--- RECORDED INFORMATION ---
-- ==== Sys2Proof/Machine/TileMat.lean ====
section
/-! DEFINITION. The matrix slot and the matrix engine (R50 to R57, R120 to R136). -/

namespace Sys2Proof.Machine

/-! ### Issue -/

/-- R50: COUNT 0 means 512. -/
def depthSteps (c : BitVec 9) : Nat := if c = 0 then 512 else c.toNat

/-- R107: whether an output operation takes its 16 draws when it issues. -/
def outDraws (k : MatKind) (d : BitVec 256) : Bool :=
  (k = .mout || k = .moutz) && descRnd d == srm && descFmtOut d != 14

/-- R50: the post-increments that POSTINC asks for. -/
def Tile.matPost (t : Tile) (m : MatSlot) (d : BitVec 256) : Tile :=
  if m.postinc then
    ((t.postIncA m.aa (descWord d 1).toNat).postIncA m.ab (descWord d 2).toNat).postIncA m.ac (descWord d 3).toNat
  else t

/-- R51, R107: the queued operation with its copies of descriptor, addresses and generator. -/
def Tile.matOp (t : Tile) (k : MatKind) (m : MatSlot) : MatOp :=
  { kind := k, desc := RF.at t.md m.md, aa := RF.at t.a m.aa, ab := RF.at t.a m.ab, ac := RF.at t.a m.ac, set := m.set,
    count := depthSteps m.count, done := 0, g := t.g }

/-- R42, R51: put an operation into the matrix queue of two; a full queue holds the slot back. -/
def matIssue (k : MatKind) (n : Nat) (m : MatSlot) (s : State) : Res :=
  s.withTile n (fun t =>
    if 2 ≤ t.matQ.length then s
    else
      let d := RF.at t.md m.md
      let u := { t with matQ := t.matQ ++ [t.matOp k m], g := if outDraws k d then draws t.g 16 else t.g }
      s.setTile n (u.matPost m d))

/-- MNOP: none (R50). -/
def execMnop (_ : Nat) (_ : MatSlot) (s : State) : Res := .next s
/-- MMA: SET += A × B over COUNT depth steps (R52). -/
def execMma (n : Nat) (m : MatSlot) (s : State) : Res := matIssue .mma n m s
/-- MMAZ: SET := A × B over COUNT depth steps (R52). -/
def execMmaz (n : Nat) (m : MatSlot) (s : State) : Res := matIssue .mmaz n m s
/-- MOUT: round SET once to FMT_OUT and write it (R131). -/
def execMout (n : Nat) (m : MatSlot) (s : State) : Res := matIssue .mout n m s
/-- MOUTZ: MOUT, then SET := 0 (R131). -/
def execMoutz (n : Nat) (m : MatSlot) (s : State) : Res := matIssue .moutz n m s
/-- MZERO: SET := 0 and its mode (R120). -/
def execMzero (n : Nat) (m : MatSlot) (s : State) : Res := matIssue .mzero n m s
/-- MLOAD: SET := 16 accumulator images (R122). -/
def execMload (n : Nat) (m : MatSlot) (s : State) : Res := matIssue .mload n m s

/-! ### The engine -/

/-- R52: the depth of one step, by the operand format. -/
def stepDepth (f : Nat) : Nat :=
  match f with
  | 0 => 2 | 1 => 4 | 2 => 8 | 3 => 8 | 4 => 8 | 5 => 16 | 6 => 16 | 12 => 16 | _ => 32

/-- R52: bytes of a block per step: 4 rows or columns of `stepDepth` elements. -/
def stepBytes (f : Nat) : Nat := 4 * stepDepth f * fmtBits f / 8

/-- R120: whether a descriptor names FP64 mode. -/
def descFp64 (d : BitVec 256) : Bool := descFmtA d == 0

/-- R122: the first operation of one of some kinds that has no earlier operation on its set: its place and itself. -/
def firstReady (want : MatKind → Bool) (q : List MatOp) : Option (Nat × MatOp) :=
  match q with
  | [] => none
  | a :: rest =>
    if want a.kind then some (0, a)
    else match rest with
      | [] => none
      | b :: _ => if want b.kind && b.set != a.set then some (1, b) else none

/-- The value of element `(r, k)` of an operand block read as one number. -/
def blockVal (f : Nat) (uns mx : Bool) (w r k : Nat) : Val :=
  let e := elemOf f w (r * stepDepth f + k)
  if mx then decodeMx f e else decodeVal f uns e

/-- R116: the scale of a block of depth elements. -/
def scaleVal (t : Tile) (mx : Bool) (addr m i : Nat) : Val :=
  if mx then decodeVal 10 false (t.byte (addr + 4 * m + i)).toNat else .fin false 1 0

/-- R127, R99: an XA accumulator after one step. -/
def xaStep (t : Tile) (o : MatOp) (wa wb : Nat) (i j : Nat) (x : Xa) : Xa :=
  let d := o.desc
  let fa := descFmtA d
  let fb := descFmtB d
  let m := o.done * stepDepth fa / 32
  let sa := scaleVal t (descMx d) (descWord d 5).toNat m i
  let sb := scaleVal t (descMx d) (descWord d 6).toNat m j
  x.step ((List.range (stepDepth fa)).map (fun k =>
    xaProduct (blockVal fa (descAUns d) (descMx d) wa i k) (blockVal fb (descBUns d) (descMx d) wb j k) sa sb))

/-- R134: an FP64 accumulator after one step. -/
def fpStep (wa wb : Nat) (i j : Nat) (c : W64) : W64 :=
  let a := fun k => BitVec.ofNat 64 (elemOf 0 wa (i * 2 + k))
  let b := fun k => BitVec.ofNat 64 (elemOf 0 wb (j * 2 + k))
  fma64 (a 1) (b 1) (fma64 (a 0) (b 0) c)

/-- The 16 accumulators, element `(i, j)` at `4 i + j`. -/
def AccSet.step (acc : AccSet) (t : Tile) (o : MatOp) (wa wb : Nat) : AccSet :=
  if acc.fp64 then
    { acc with fp := Vector.ofFn (fun e => fpStep wa wb (e.val / 4) (e.val % 4) (RF.at acc.fp (BitVec.ofFin e))) }
  else
    { acc with xa := Vector.ofFn (fun e => xaStep t o wa wb (e.val / 4) (e.val % 4) (RF.at acc.xa (BitVec.ofFin e))) }

/-- R120: a zero set in the mode that a descriptor names. -/
def AccSet.zeroed (d : BitVec 256) : AccSet := { AccSet.zero with fp64 := descFp64 d }

def Tile.setAcc (t : Tile) (k : BitVec 1) (a : AccSet) : Tile := { t with acc := RF.put t.acc k a }

/-- R38: whether the reads of a step touch an uncorrectable word. -/
def stepBad (t : Tile) (o : MatOp) (aAddr bAddr : Nat) : Bool :=
  let d := o.desc
  let m := o.done * stepDepth (descFmtA d) / 32
  t.bad aAddr (stepBytes (descFmtA d)) || t.bad bAddr (stepBytes (descFmtB d)) ||
  (descMx d && (t.bad ((descWord d 5).toNat + 4 * m) 4 || t.bad ((descWord d 6).toNat + 4 * m) 4))

/-- R397: the limiter admits `k` of every 64 matrix issue slots, spread evenly. -/
def limGrants (k i : Nat) : Bool := i * k / 64 < (i + 1) * k / 64

/-- R53, R397: the present issue slot of a tile's stack is granted. -/
def State.slotGranted (s : State) (n : Nat) : Bool :=
  let t := BitVec.ofNat 2 (n / 256)
  limGrants (RF.at s.pow.stks t).k (RF.at s.clk.scSlot t).toNat

/-- R38: the operand blocks and, with MX, the scales of a step are read. -/
def State.stepCe (s : State) (n : Nat) (o : MatOp) (aAddr bAddr : Nat) : State :=
  let d := o.desc
  let m := o.done * stepDepth (descFmtA d) / 32
  let s := (s.sramCe n aAddr (stepBytes (descFmtA d))).sramCe n bAddr (stepBytes (descFmtB d))
  if descMx d then (s.sramCe n ((descWord d 5).toNat + 4 * m) 4).sramCe n ((descWord d 6).toNat + 4 * m) 4 else s

/-- MATRIX_STEP_ADMIT: the limiter grants a slot, and the next depth step of the first operation whose set is not
claimed by an earlier one is performed (R52, R53, R121, R127, R134). -/
def execMatrixStepAdmit (n : Nat) (s : State) : Res :=
  s.withTile n (fun t =>
    match (if s.slotGranted n then firstReady (fun k => k = .mma || k = .mmaz) t.matQ else none) with
    | none => s
    | some (i, o) =>
      let d := o.desc
      let aAddr := (o.aa.toNat + o.done * stepBytes (descFmtA d)) % 2 ^ 20
      let bAddr := (o.ab.toNat + o.done * stepBytes (descFmtB d)) % 2 ^ 20
      let acc := if o.kind = .mmaz && o.done == 0 then AccSet.zeroed d else RF.at t.acc o.set
      if o.kind = .mma && o.done == 0 && acc.fp64 != descFp64 d then s.tileFault n faultBadDescriptor
      else if aAddr % 32 ≠ 0 ∨ bAddr % 32 ≠ 0 then s.tileFault n faultMisaligned
      else if stepBad t o aAddr bAddr then s.tileFault n faultSramUc
      else
        let acc := acc.step t o (t.read aAddr (stepBytes (descFmtA d))) (t.read bAddr (stepBytes (descFmtB d)))
        let q := if o.done + 1 = o.count then t.matQ.eraseIdx i
          else t.matQ.set i { o with done := o.done + 1 }
        (s.stepCe n o aAddr bAddr).setTile n
          { t.setAcc o.set acc with matQ := q })

/-- R57: the bytes of an output row: four elements of FMT_OUT. -/
def rowBytes (fmtOut : Nat) : Nat := 4 * fmtBits fmtOut / 8

/-- R57: the unit of alignment of an output row. -/
def rowAlign (fmtOut : Nat) : Nat := if fmtOut = 14 then 16 else rowBytes fmtOut

/-- R57: an address and a row stride fit an output format. -/
def rowsAligned (fmtOut addr stride : Nat) : Bool :=
  addr % rowAlign fmtOut == 0 && stride % rowAlign fmtOut == 0 && rowBytes fmtOut ≤ stride

/-- R131, R136: the code of one element written out. -/
def outElem (o : MatOp) (acc : AccSet) (e : Nat) : Nat :=
  let d := o.desc
  let k := BitVec.ofNat 4 e
  if acc.fp64 then (RF.at acc.fp k).toNat
  else if descFmtOut d = 14 then (RF.at acc.xa k).image
  else roundVal (descFmtOut d) false false (descRnd d) (descSat d) (draws o.g (e + 1)) false (RF.at acc.xa k).val

/-- The bytes of row `i` of an output. -/
def outRow (o : MatOp) (acc : AccSet) (i : Nat) : List Byte :=
  (List.range 4).flatMap (fun j => natLE (fmtBits (descFmtOut o.desc) / 8) (outElem o acc (4 * i + j)))

/-- R54: write the four rows of an output. -/
def Tile.writeRows (t : Tile) (o : MatOp) (acc : AccSet) : Tile :=
  (List.range 4).foldl (fun t i => t.write (o.ac.toNat + i * (descWord o.desc 4).toNat) (outRow o acc i)) t

/-- R56, R126: a set loaded from memory. -/
def loadSet (t : Tile) (o : MatOp) : AccSet :=
  let d := o.desc
  let w := if descFp64 d then 8 else 80
  let at' := fun (e : Nat) => t.read (o.aa.toNat + (e / 4) * (descWord d 4).toNat + (e % 4) * w) w
  if descFp64 d then { AccSet.zero with fp64 := true, fp := Vector.ofFn (fun e => BitVec.ofNat 64 (at' e.val)) }
  else { AccSet.zero with xa := Vector.ofFn (fun e => Xa.ofImage (at' e.val)) }

/-- R38: whether the rows of a load touch an uncorrectable word. -/
def rowsBad (t : Tile) (o : MatOp) (w : Nat) : Bool :=
  (List.range 4).any (fun i => t.bad ((o.aa.toNat + i * (descWord o.desc 4).toNat) % 2 ^ 20) w)

/-- R38: the rows of a load are read. -/
def State.rowsCe (s : State) (n : Nat) (o : MatOp) (w : Nat) : State :=
  (List.range 4).foldl (fun s i => s.sramCe n ((o.aa.toNat + i * (descWord o.desc 4).toNat) % 2 ^ 20) w) s

/-- MATRIX_OP_START: a queued MOUT, MOUTZ, MZERO or MLOAD whose set no earlier operation claims starts and takes its
effect (R54, R57, R120 to R122, R131, R136). -/
def execMatrixOpStart (n : Nat) (s : State) : Res :=
  s.withTile n (fun t =>
    match firstReady (fun k => k = .mout || k = .moutz || k = .mzero || k = .mload) t.matQ with
    | none => s
    | some (i, o) =>
      let d := o.desc
      let acc := RF.at t.acc o.set
      let stride := (descWord d 4).toNat
      let t := { t with matQ := t.matQ.eraseIdx i }
      match o.kind with
      | .mzero => s.setTile n (t.setAcc o.set (AccSet.zeroed d))
      | .mload =>
        let f := if descFp64 d then 0 else 14
        if rowsAligned f o.aa.toNat stride = false then s.tileFault n faultMisaligned
        else if rowsBad t o (rowBytes f) then s.tileFault n faultSramUc
        else (s.rowsCe n o (rowBytes f)).setTile n (t.setAcc o.set (loadSet t o))
      | k =>
        if acc.fp64 != descFp64 d then s.tileFault n faultBadDescriptor
        else if rowsAligned (descFmtOut d) o.ac.toNat stride = false then s.tileFault n faultMisaligned
        else
          let t := t.writeRows o acc
          s.setTile n (if k = .moutz then t.setAcc o.set { AccSet.zero with fp64 := acc.fp64 } else t))

end Sys2Proof.Machine
end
---
» PROBLEM TO WORK ON
Return, with no change at all, every line in the entries above from the line containing "and generator. -/" through the line containing "images (R122). -/".

» EXPECTED ANSWER
/-- R51, R107: the queued operation with its copies of descriptor, addresses and generator. -/
def Tile.matOp (t : Tile) (k : MatKind) (m : MatSlot) : MatOp :=
  { kind := k, desc := RF.at t.md m.md, aa := RF.at t.a m.aa, ab := RF.at t.a m.ab, ac := RF.at t.a m.ac, set := m.set,
    count := depthSteps m.count, done := 0, g := t.g }

/-- R42, R51: put an operation into the matrix queue of two; a full queue holds the slot back. -/
def matIssue (k : MatKind) (n : Nat) (m : MatSlot) (s : State) : Res :=
  s.withTile n (fun t =>
    if 2 ≤ t.matQ.length then s
    else
      let d := RF.at t.md m.md
      let u := { t with matQ := t.matQ ++ [t.matOp k m], g := if outDraws k d then draws t.g 16 else t.g }
      s.setTile n (u.matPost m d))

/-- MNOP: none (R50). -/
def execMnop (_ : Nat) (_ : MatSlot) (s : State) : Res := .next s
/-- MMA: SET += A × B over COUNT depth steps (R52). -/
def execMma (n : Nat) (m : MatSlot) (s : State) : Res := matIssue .mma n m s
/-- MMAZ: SET := A × B over COUNT depth steps (R52). -/
def execMmaz (n : Nat) (m : MatSlot) (s : State) : Res := matIssue .mmaz n m s
/-- MOUT: round SET once to FMT_OUT and write it (R131). -/
def execMout (n : Nat) (m : MatSlot) (s : State) : Res := matIssue .mout n m s
/-- MOUTZ: MOUT, then SET := 0 (R131). -/
def execMoutz (n : Nat) (m : MatSlot) (s : State) : Res := matIssue .moutz n m s
/-- MZERO: SET := 0 and its mode (R120). -/
def execMzero (n : Nat) (m : MatSlot) (s : State) : Res := matIssue .mzero n m s
/-- MLOAD: SET := 16 accumulator images (R122). -/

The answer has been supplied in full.